Saved data entries:
@[simp] theorem excFire_outside {P : Parts} (s : State) (k : Nat) (hP : P.exc = true ∧ P.regs Reg.DEV_ABSENT_ADDR ∧ P.regs Reg.DEV_ABSENT_WR ∧ (∀ n, P.regs (Reg.EXC_CTRL n)) ∧ (∀ n, P.regs (Reg.EXC_STAT n))) :
    (excFire s k).outside P = s.outside P := by
  unfold excFire
  simp only [State.writeAbsent_outside, State.excRequest_outside, State.setReg_outside, State.push_outside, State.outside_ite, State.outside_bif, State.foldl_outside, State.foldl_outside_snd, State.foldl_outside_fst, ite_self, Bool.cond_self, Parts.emits_recs, Parts.emits_classLost, Parts.emits_host, Parts.emits_lost, and_self, and_true, true_and, implies_true, forall_const, hP]

@[simp] theorem State.enterAc_outside {P : Parts} (s : State) (k : Nat) (hP : P.exc = true) :
    (State.enterAc s k).outside P = s.outside P := by
  unfold State.enterAc
  simp only [State.setExc_outside, State.setReg_outside, State.push_outside, State.outside_ite, State.outside_bif, State.foldl_outside, State.foldl_outside_snd, State.foldl_outside_fst, ite_self, Bool.cond_self, Parts.emits_recs, Parts.emits_classLost, Parts.emits_host, Parts.emits_lost, and_self, and_true, true_and, implies_true, forall_const, hP]

@[simp] theorem excCtrlModeWrite_outside {P : Parts} (s : State) (k : Nat) (v : Word) (hP : P.exc = true ∧ P.regs Reg.DEV_ABSENT_ADDR ∧ P.nodes = true ∧ P.regs Reg.DEV_ABSENT_WR ∧ P.start = true ∧ (∀ n, P.regs (Reg.EXC_CTRL n)) ∧ (∀ n, P.regs (Reg.EXC_STAT n)) ∧ (∀ n, P.regs (Reg.WCH_ST_CFG n))) :
    (excCtrlModeWrite s k v).outside P = s.outside P := by
  unfold excCtrlModeWrite
  simp only [State.setFld_outside, State.raise_outside, State.clear_outside, State.writeAbsent_outside, State.startRamp_outside, State.cutExc_outside, State.enterAc_outside, State.setReg_outside, State.push_outside, State.outside_ite, State.outside_bif, State.foldl_outside, State.foldl_outside_snd, State.foldl_outside_fst, ite_self, Bool.cond_self, Parts.emits_recs, Parts.emits_classLost, Parts.emits_host, Parts.emits_lost, and_self, and_true, true_and, implies_true, forall_const, hP]

@[simp] theorem excLevelWrite_outside {P : Parts} (s : State) (k : Nat) (v : Word) (hP : P.exc = true ∧ P.regs Reg.DEV_ABSENT_ADDR ∧ P.regs Reg.DEV_ABSENT_WR ∧ (∀ n, P.regs (Reg.EXC_LEVEL n)) ∧ (∀ n, P.regs (Reg.EXC_STAT n))) :
    (excLevelWrite s k v).outside P = s.outside P := by
  unfold excLevelWrite
  simp only [State.setFld_outside, State.raise_outside, State.setExc_outside, State.writeAbsent_outside, State.takeLevel_outside, State.startRamp_outside, State.setReg_outside, State.push_outside, State.outside_ite, State.outside_bif, State.foldl_outside, State.foldl_outside_snd, State.foldl_outside_fst, ite_self, Bool.cond_self, Parts.emits_recs, Parts.emits_classLost, Parts.emits_host, Parts.emits_lost, and_self, and_true, true_and, implies_true, forall_const, hP]

@[simp] theorem excRampEnd_outside {P : Parts} (s : State) (k : Nat) (hP : (∀ n, P.regs (Reg.EXC_STAT n))) :
    (excRampEnd s k).outside P = s.outside P := by
  unfold excRampEnd
  simp only [State.clear_outside, State.setReg_outside, State.push_outside, State.outside_ite, State.outside_bif, State.foldl_outside, State.foldl_outside_snd, State.foldl_outside_fst, ite_self, Bool.cond_self, Parts.emits_recs, Parts.emits_classLost, Parts.emits_host, Parts.emits_lost, and_self, and_true, true_and, implies_true, forall_const, hP]

@[simp] theorem excEdgeOne_outside {P : Parts} (s : State) (k : Nat) (positive : Bool) (hP : P.exc = true ∧ (∀ n, P.regs (Reg.EXC_STAT n))) :
    (excEdgeOne s k positive).outside P = s.outside P := by
  unfold excEdgeOne
  simp only [State.setExc_outside, State.startRamp_outside, State.setReg_outside, State.push_outside, State.outside_ite, State.outside_bif, State.foldl_outside, State.foldl_outside_snd, State.foldl_outside_fst, ite_self, Bool.cond_self, Parts.emits_recs, Parts.emits_classLost, Parts.emits_host, Parts.emits_lost, and_self, and_true, true_and, implies_true, forall_const, hP]

@[simp] theorem State.excEdge_outside {P : Parts} (s : State) (k : Nat) (hP : P.exc = true ∧ (∀ n, P.regs (Reg.EXC_STAT n))) :
    (State.excEdge s k).outside P = s.outside P := by
  unfold State.excEdge
  simp only [excEdgeOne_outside, State.setReg_outside, State.push_outside, State.outside_ite, State.outside_bif, State.foldl_outside, State.foldl_outside_snd, State.foldl_outside_fst, ite_self, Bool.cond_self, Parts.emits_recs, Parts.emits_classLost, Parts.emits_host, Parts.emits_lost, and_self, and_true, true_and, implies_true, forall_const, hP]

@[simp] theorem excPolarityEdge_outside {P : Parts} (s : State) (k : Nat) (hP : P.exc = true ∧ (∀ n, P.regs (Reg.EXC_STAT n))) :
    (excPolarityEdge s k).outside P = s.outside P := by
  unfold excPolarityEdge
  simp only [State.excEdge_outside, State.setReg_outside, State.push_outside, State.outside_ite, State.outside_bif, State.foldl_outside, State.foldl_outside_snd, State.foldl_outside_fst, ite_self, Bool.cond_self, Parts.emits_recs, Parts.emits_classLost, Parts.emits_host, Parts.emits_lost, and_self, and_true, true_and, implies_true, forall_const, hP]

@[simp] theorem State.takeEdges_outside {P : Parts} (s : State) (hP : P.exc = true ∧ (∀ n, P.regs (Reg.EXC_STAT n))) :
    (State.takeEdges s).outside P = s.outside P := by
  unfold State.takeEdges
  simp only [excPolarityEdge_outside, State.setReg_outside, State.push_outside, State.outside_ite, State.outside_bif, State.foldl_outside, State.foldl_outside_snd, State.foldl_outside_fst, ite_self, Bool.cond_self, Parts.emits_recs, Parts.emits_classLost, Parts.emits_host, Parts.emits_lost, and_self, and_true, true_and, implies_true, forall_const, hP]

@[simp] theorem State.excTimerWritten_outside {P : Parts} (s : State) (k : Nat) (hP : P.exc = true) :
    (State.excTimerWritten s k).outside P = s.outside P := by
  unfold State.excTimerWritten
  simp only [State.setExc_outside, State.setReg_outside, State.push_outside, State.outside_ite, State.outside_bif, State.foldl_outside, State.foldl_outside_snd, State.foldl_outside_fst, ite_self, Bool.cond_self, Parts.emits_recs, Parts.emits_classLost, Parts.emits_host, Parts.emits_lost, and_self, and_true, true_and, implies_true, forall_const, hP]

@[simp] theorem excPeriodTimer_outside {P : Parts} (s : State) (k : Nat) (hP : P.exc = true ∧ (∀ n, P.regs (Reg.EXC_STAT n))) :
    (excPeriodTimer s k).outside P = s.outside P := by
  unfold excPeriodTimer
  simp only [State.setExc_outside, State.excRequest_outside, State.setReg_outside, State.push_outside, State.outside_ite, State.outside_bif, State.foldl_outside, State.foldl_outside_snd, State.foldl_outside_fst, ite_self, Bool.cond_self, Parts.emits_recs, Parts.emits_classLost, Parts.emits_host, Parts.emits_lost, and_self, and_true, true_and, implies_true, forall_const, hP]

@[simp] theorem excStart_outside {P : Parts} (s : State) (k : Nat) (hP : P.emits ∧ P.exc = true ∧ (∀ n, P.regs (Reg.EXC_STAT n)) ∧ P.pch = true ∧ (∀ n, P.regs (Reg.PCH_STAT n)) ∧ P.rate = true ∧ P.start = true) :
    (excStart s k).outside P = s.outside P := by
  unfold excStart
  simp only [State.raise_outside, State.setExc_outside, State.pinUpdateBank_outside, State.setReg_outside, State.push_outside, State.outside_ite, State.outside_bif, State.foldl_outside, State.foldl_outside_snd, State.foldl_outside_fst, ite_self, Bool.cond_self, Parts.emits_recs, Parts.emits_classLost, Parts.emits_host, Parts.emits_lost, and_self, and_true, true_and, implies_true, forall_const, hP]

@[simp] theorem excRelease_outside {P : Parts} (s : State) (k : Nat) (hP : P.exc = true ∧ (∀ n, P.regs (Reg.WCH_ST_CFG n)) ∧ P.nodes = true ∧ P.start = true) :
    (excRelease s k).outside P = s.outside P := by
  unfold excRelease
  simp only [State.releaseExc_outside, State.setReg_outside, State.push_outside, State.outside_ite, State.outside_bif, State.foldl_outside, State.foldl_outside_snd, State.foldl_outside_fst, ite_self, Bool.cond_self, Parts.emits_recs, Parts.emits_classLost, Parts.emits_host, Parts.emits_lost, and_self, and_true, true_and, implies_true, forall_const, hP]

@[simp] theorem excDone_outside {P : Parts} (s : State) (k : Nat) (hP : P.emits ∧ P.pch = true ∧ (∀ n, P.regs (Reg.EXC_STAT n)) ∧ P.rate = true ∧ (∀ n, P.regs (Reg.PCH_STAT n))) :
    (excDone s k).outside P = s.outside P := by
  unfold excDone
  simp only [State.clear_outside, State.emit_outside, State.pinUpdateBank_outside, State.setReg_outside, State.push_outside, State.outside_ite, State.outside_bif, State.foldl_outside, State.foldl_outside_snd, State.foldl_outside_fst, ite_self, Bool.cond_self, Parts.emits_recs, Parts.emits_classLost, Parts.emits_host, Parts.emits_lost, and_self, and_true, true_and, implies_true, forall_const, hP]

@[simp] theorem State.sweepAdvance_outside {P : Parts} (s : State) (k : Nat) (hP : P.exc = true) :
    (State.sweepAdvance s k).outside P = s.outside P := by
  unfold State.sweepAdvance
  simp only [State.setExc_outside, State.setReg_outside, State.push_outside, State.outside_ite, State.outside_bif, State.foldl_outside, State.foldl_outside_snd, State.foldl_outside_fst, ite_self, Bool.cond_self, Parts.emits_recs, Parts.emits_classLost, Parts.emits_host, Parts.emits_lost, and_self, and_true, true_and, implies_true, forall_const, hP]
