@[simp] theorem State.firstSlot_outside {P : Parts} (s : State) (m : Nat) (b : Bank) (hP : P.bank = true ∧ (∀ n, P.regs (Reg.BANK_STAT n)) ∧ P.fresh = true) :
    (State.firstSlot s m b).outside P = s.outside P := by
  unfold State.firstSlot
  simp only [State.setBank_outside, State.beginSlot_outside, State.awaitBoundary_outside, State.setReg_outside, State.push_outside, State.outside_ite, State.outside_bif, State.foldl_outside, State.foldl_outside_snd, State.foldl_outside_fst, ite_self, Bool.cond_self, Parts.emits_recs, Parts.emits_classLost, Parts.emits_host, Parts.emits_lost, and_self, and_true, true_and, implies_true, forall_const, hP]
  repeat' (first | rfl | (split <;> try simp only [State.setBank_outside, State.beginSlot_outside, State.awaitBoundary_outside, State.setReg_outside, State.push_outside, State.outside_ite, State.outside_bif, State.foldl_outside, State.foldl_outside_snd, State.foldl_outside_fst, ite_self, Bool.cond_self, Parts.emits_recs, Parts.emits_classLost, Parts.emits_host, Parts.emits_lost, and_self, and_true, true_and, implies_true, forall_const, hP]))

@[simp] theorem State.nextSlot_outside {P : Parts} (s : State) (m : Nat) (b : Bank) (hP : P.bank = true ∧ (∀ n, P.regs (Reg.BANK_STAT n)) ∧ P.fresh = true) :
    (State.nextSlot s m b).outside P = s.outside P := by
  have h1 := fun b' pos pt rep od => State.beginSlot_outside (P := P) s m b' pos pt rep od (by simp only [hP, and_self, implies_true])
  have h2 := State.firstSlot_outside (P := P) s m b (by simp only [hP, and_self, implies_true])
  have h3 := State.awaitBoundary_outside (P := P) s m b (by simp only [hP, and_self, implies_true])
  unfold State.nextSlot
  repeat' split
  all_goals first | with_reducible exact h3 | with_reducible exact h2 | with_reducible exact h1 ..

@[simp] theorem checkerSlotBoundary_outside {P : Parts} (s : State) (m : Nat) (overload : Bool) (hP : P.bank = true ∧ (∀ n, P.regs (Reg.BANK_STAT n)) ∧ P.fresh = true) :
    (checkerSlotBoundary s m overload).outside P = s.outside P := by
  unfold checkerSlotBoundary
  simp only [State.nextSlot_outside, State.setReg_outside, State.push_outside, State.outside_ite, State.outside_bif, State.foldl_outside, State.foldl_outside_snd, State.foldl_outside_fst, ite_self, Bool.cond_self, Parts.emits_recs, Parts.emits_classLost, Parts.emits_host, Parts.emits_lost, and_self, and_true, true_and, implies_true, forall_const, hP]

@[simp] theorem State.showMeas_outside {P : Parts} (s : State) (hP : P.regs Reg.CAL_STAT) :
    (State.showMeas s).outside P = s.outside P := by
  unfold State.showMeas
  simp only [State.setFld_outside, State.setReg_outside, State.push_outside, State.outside_ite, State.outside_bif, State.foldl_outside, State.foldl_outside_snd, State.foldl_outside_fst, ite_self, Bool.cond_self, Parts.emits_recs, Parts.emits_classLost, Parts.emits_host, Parts.emits_lost, and_self, and_true, true_and, implies_true, forall_const, hP]

@[simp] theorem State.slotMean_outside {P : Parts} (s : State) (sl : Slot) (num : Int) (hP : P.fresh = true) :
    (State.slotMean s sl num).2.outside P = s.outside P := by
  unfold State.slotMean
  repeat' split
  all_goals first | rfl | simp only [State.freeNat_outside, State.setReg_outside, State.push_outside, State.outside_ite, State.outside_bif, State.foldl_outside, State.foldl_outside_snd, State.foldl_outside_fst, ite_self, Bool.cond_self, Parts.emits_recs, Parts.emits_classLost, Parts.emits_host, Parts.emits_lost, and_self, and_true, true_and, implies_true, forall_const, hP]

@[simp] theorem State.measureSlot_outside {P : Parts} (s : State) (m : Nat) (sl : Slot) (status : Nat) (k2 : Int) (hP : P.bank = true ∧ P.regs Reg.CAL_STAT ∧ P.fab = true ∧ P.regs Reg.FAB_DROP ∧ P.fresh = true ∧ (∀ n, P.regs (Reg.FP_UTIL n)) ∧ P.host = true ∧ P.regs Reg.HIF_CMD_STAT ∧ P.out = true ∧ P.port = true) :
    (State.measureSlot s m sl status k2).outside P = s.outside P := by
  unfold State.measureSlot
  simp only [State.count_outside, State.setBank_outside, State.settle_outside, State.showMeas_outside, State.slotMean_outside, State.setReg_outside, State.push_outside, State.outside_ite, State.outside_bif, State.foldl_outside, State.foldl_outside_snd, State.foldl_outside_fst, ite_self, Bool.cond_self, Parts.emits_recs, Parts.emits_classLost, Parts.emits_host, Parts.emits_lost, and_self, and_true, true_and, implies_true, forall_const, hP]
  repeat' (first | rfl | (split <;> try simp only [State.count_outside, State.setBank_outside, State.settle_outside, State.showMeas_outside, State.slotMean_outside, State.setReg_outside, State.push_outside, State.outside_ite, State.outside_bif, State.foldl_outside, State.foldl_outside_snd, State.foldl_outside_fst, ite_self, Bool.cond_self, Parts.emits_recs, Parts.emits_classLost, Parts.emits_host, Parts.emits_lost, and_self, and_true, true_and, implies_true, forall_const, hP]))

@[simp] theorem State.openWire_outside {P : Parts} (s : State) (n : Nat) (beyondP beyondN : Bool) (hP : P.emits ∧ P.rate = true ∧ (∀ n, P.regs (Reg.PCH_STAT n))) :
    (State.openWire s n beyondP beyondN).outside P = s.outside P := by
  unfold State.openWire
  simp only [State.openBall_outside, State.setReg_outside, State.push_outside, State.outside_ite, State.outside_bif, State.foldl_outside, State.foldl_outside_snd, State.foldl_outside_fst, ite_self, Bool.cond_self, Parts.emits_recs, Parts.emits_classLost, Parts.emits_host, Parts.emits_lost, and_self, and_true, true_and, implies_true, forall_const, hP]

@[simp] theorem State.judgeChannel_outside {P : Parts} (s : State) (m : Nat) (sl : Slot) (n status : Nat) (a k2 : Int) (hP : P.emits ∧ P.chk = true ∧ (∀ n m, P.regs (Reg.CHK_CH_STAT n m))) :
    (State.judgeChannel s m sl n status a k2).outside P = s.outside P := by
  unfold State.judgeChannel
  simp only [State.setFld_outside, State.clear_outside, State.setLive_outside, State.emit_outside, State.emitSafetyHeld_outside, State.setChk_outside, State.setReg_outside, State.push_outside, State.outside_ite, State.outside_bif, State.foldl_outside, State.foldl_outside_snd, State.foldl_outside_fst, ite_self, Bool.cond_self, Parts.emits_recs, Parts.emits_classLost, Parts.emits_host, Parts.emits_lost, and_self, and_true, true_and, implies_true, forall_const, hP]
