@[simp] theorem staticOutput_outside {P : Parts} (s : State) (n : Nat) (hP : P.emits ∧ P.fab = true ∧ P.regs Reg.FAB_DROP ∧ P.fresh = true ∧ (∀ n, P.regs (Reg.FP_UTIL n)) ∧ P.mode = true ∧ P.regs Reg.HIF_CMD_STAT ∧ P.nodes = true ∧ P.regs Reg.MODE_STAT ∧ P.out = true ∧ P.regs Reg.PACER_STAT ∧ P.pch = true ∧ (∀ n, P.regs (Reg.PCH_FLT_STAT n)) ∧ P.port = true ∧ (∀ n, P.regs (Reg.PCH_STATIC_LAST n)) ∧ P.rate = true ∧ (∀ n, P.regs (Reg.RES_OVCNT n)) ∧ P.res = true ∧ P.regs Reg.SAF_CAUSE ∧ P.smon = true ∧ P.regs Reg.SAF_CAUSE_S ∧ P.streams = true ∧ P.regs Reg.SAF_CNT ∧ P.trust = true ∧ P.regs Reg.SAF_STAT ∧ P.regs Reg.SAF_VER0 ∧ P.regs Reg.SAF_VER1 ∧ P.regs Reg.SAF_W ∧ P.regs Reg.STR_STAGE ∧ P.regs Reg.STR_STAT) :
    (staticOutput s n).outside P = s.outside P := by
  unfold staticOutput
  simp only [State.setFld_outside, State.setPch_outside, State.deliverOut_outside, State.noteFallback_outside, State.setReg_outside, State.push_outside, State.outside_ite, State.outside_bif, State.foldl_outside, State.foldl_outside_snd, State.foldl_outside_fst, ite_self, Bool.cond_self, Parts.emits_recs, Parts.emits_classLost, Parts.emits_host, Parts.emits_lost, and_self, and_true, true_and, implies_true, forall_const, hP]
  repeat' (first | rfl | (split <;> try simp only [State.setFld_outside, State.setPch_outside, State.deliverOut_outside, State.noteFallback_outside, State.setReg_outside, State.push_outside, State.outside_ite, State.outside_bif, State.foldl_outside, State.foldl_outside_snd, State.foldl_outside_fst, ite_self, Bool.cond_self, Parts.emits_recs, Parts.emits_classLost, Parts.emits_host, Parts.emits_lost, and_self, and_true, true_and, implies_true, forall_const, hP]))

@[simp] theorem State.seisAdd_outside {P : Parts} (s : State) (n : Nat) (x : Sample) (hP : P.pch = true) :
    (State.seisAdd s n x).outside P = s.outside P := by
  unfold State.seisAdd
  simp only [State.setPch_outside, State.setReg_outside, State.push_outside, State.outside_ite, State.outside_bif, State.foldl_outside, State.foldl_outside_snd, State.foldl_outside_fst, ite_self, Bool.cond_self, Parts.emits_recs, Parts.emits_classLost, Parts.emits_host, Parts.emits_lost, and_self, and_true, true_and, implies_true, forall_const, hP]

@[simp] theorem seismicOutput_outside {P : Parts} (s : State) (n : Nat) (hP : P.emits ∧ P.fab = true ∧ P.regs Reg.FAB_DROP ∧ P.fresh = true ∧ (∀ n, P.regs (Reg.FP_UTIL n)) ∧ P.mode = true ∧ P.regs Reg.HIF_CMD_STAT ∧ P.nodes = true ∧ P.regs Reg.MODE_STAT ∧ P.out = true ∧ P.regs Reg.PACER_STAT ∧ P.pch = true ∧ (∀ n, P.regs (Reg.PCH_FLT_STAT n)) ∧ P.port = true ∧ (∀ n, P.regs (Reg.RES_OVCNT n)) ∧ P.rate = true ∧ P.regs Reg.SAF_CAUSE ∧ P.res = true ∧ P.regs Reg.SAF_CAUSE_S ∧ P.smon = true ∧ P.regs Reg.SAF_CNT ∧ P.streams = true ∧ P.regs Reg.SAF_STAT ∧ P.trust = true ∧ P.regs Reg.SAF_VER0 ∧ P.regs Reg.SAF_VER1 ∧ P.regs Reg.SAF_W ∧ P.regs Reg.STR_STAGE ∧ P.regs Reg.STR_STAT) :
    (seismicOutput s n).outside P = s.outside P := by
  unfold seismicOutput
  simp only [State.setPch_outside, State.deliverOut_outside, State.setReg_outside, State.push_outside, State.outside_ite, State.outside_bif, State.foldl_outside, State.foldl_outside_snd, State.foldl_outside_fst, ite_self, Bool.cond_self, Parts.emits_recs, Parts.emits_classLost, Parts.emits_host, Parts.emits_lost, and_self, and_true, true_and, implies_true, forall_const, hP]
  repeat' (first | rfl | (split <;> try simp only [State.setPch_outside, State.deliverOut_outside, State.setReg_outside, State.push_outside, State.outside_ite, State.outside_bif, State.foldl_outside, State.foldl_outside_snd, State.foldl_outside_fst, ite_self, Bool.cond_self, Parts.emits_recs, Parts.emits_classLost, Parts.emits_host, Parts.emits_lost, and_self, and_true, true_and, implies_true, forall_const, hP]))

• [Assignment]: Which lines of the records contain "repeat"? Show each of them.

• [Written answer]:
  repeat' (first | rfl | (split <;> try simp only [State.setBank_outside, State.beginSlot_outside, State.awaitBoundary_outside, State.setReg_outside, State.push_outside, State.outside_ite, State.outside_bif, State.foldl_outside, State.foldl_outside_snd, State.foldl_outside_fst, ite_self, Bool.cond_self, Parts.emits_recs, Parts.emits_classLost, Parts.emits_host, Parts.emits_lost, and_self, and_true, true_and, implies_true, forall_const, hP]))
  repeat' split
  repeat' split
  repeat' (first | rfl | (split <;> try simp only [State.count_outside, State.setBank_outside, State.settle_outside, State.showMeas_outside, State.slotMean_outside, State.setReg_outside, State.push_outside, State.outside_ite, State.outside_bif, State.foldl_outside, State.foldl_outside_snd, State.foldl_outside_fst, ite_self, Bool.cond_self, Parts.emits_recs, Parts.emits_classLost, Parts.emits_host, Parts.emits_lost, and_self, and_true, true_and, implies_true, forall_const, hP]))
  repeat' (first | rfl | (split <;> try simp only [State.setFld_outside, State.setPch_outside, State.deliverOut_outside, State.noteFallback_outside, State.setReg_outside, State.push_outside, State.outside_ite, State.outside_bif, State.foldl_outside, State.foldl_outside_snd, State.foldl_outside_fst, ite_self, Bool.cond_self, Parts.emits_recs, Parts.emits_classLost, Parts.emits_host, Parts.emits_lost, and_self, and_true, true_and, implies_true, forall_const, hP]))
  repeat' (first | rfl | (split <;> try simp only [State.setPch_outside, State.deliverOut_outside, State.setReg_outside, State.push_outside, State.outside_ite, State.outside_bif, State.foldl_outside, State.foldl_outside_snd, State.foldl_outside_fst, ite_self, Bool.cond_self, Parts.emits_recs, Parts.emits_classLost, Parts.emits_host, Parts.emits_lost, and_self, and_true, true_and, implies_true, forall_const, hP]))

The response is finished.